#### [Task instructions]
Your result should be every line of the records below that contains the word "Memory".

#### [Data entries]

----------------------------------------

-- ==== Sys2Proof/Machine/Operands.lean ====
section
/-! DEFINITION. How operands are reached: register numbers (R12), the command word of a register write (R47), buffer
bytes (R8 `MemRead`, R29) and the little-endian codec (R33). Commands carry no operand of their own (R50). -/

namespace Sys2Proof.Machine

/-- R12: which register a number selects. -/
def hostReg (n : BitVec 3) : HostReg :=
  match n.toNat with
  | 0 => .cmd
  | 1 => .status
  | 2 => .din
  | 3 => .dout
  | 4 => .len
  | _ => .reserved

/-- R47: of a wider register write "only bits 7:0 are the command word". -/
def commandWord (v : Word) : Byte := v.extractLsb' 0 8

/-- One byte of a buffer; a byte nothing has written since reset is draw number `d` (R29). -/
def readByte (m : Memory) (a d : Nat) : Byte := (m.lookup a).getD (Config.freeBits 8 d)

/-- `MemRead(space, a, n)` (R8); byte `j` takes draw `d + j` if nothing has written it. -/
def memRead (m : Memory) (a n d : Nat) : List Byte :=
  (List.range n).map fun j => readByte m (a + j) (d + j)

/-- R33: `LE64dec(b)`, the word with `w[8j+7:8j] = b[j]`. -/
def le64dec (b : Vector Byte 8) : Word :=
  b[7] ++ b[6] ++ b[5] ++ b[4] ++ b[3] ++ b[2] ++ b[1] ++ b[0]

/-- R33: `LE64enc(w)`, the bytes `b[j] = w[8j+7:8j]`. -/
def le64enc (w : Word) : Vector Byte 8 :=
  #v[w.extractLsb' 0 8, w.extractLsb' 8 8, w.extractLsb' 16 8, w.extractLsb' 24 8,
     w.extractLsb' 32 8, w.extractLsb' 40 8, w.extractLsb' 48 8, w.extractLsb' 56 8]

end Sys2Proof.Machine
end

----------------------------------------

#### [Your response]
def readByte (m : Memory) (a d : Nat) : Byte := (m.lookup a).getD (Config.freeBits 8 d)
def memRead (m : Memory) (a n d : Nat) : List Byte :=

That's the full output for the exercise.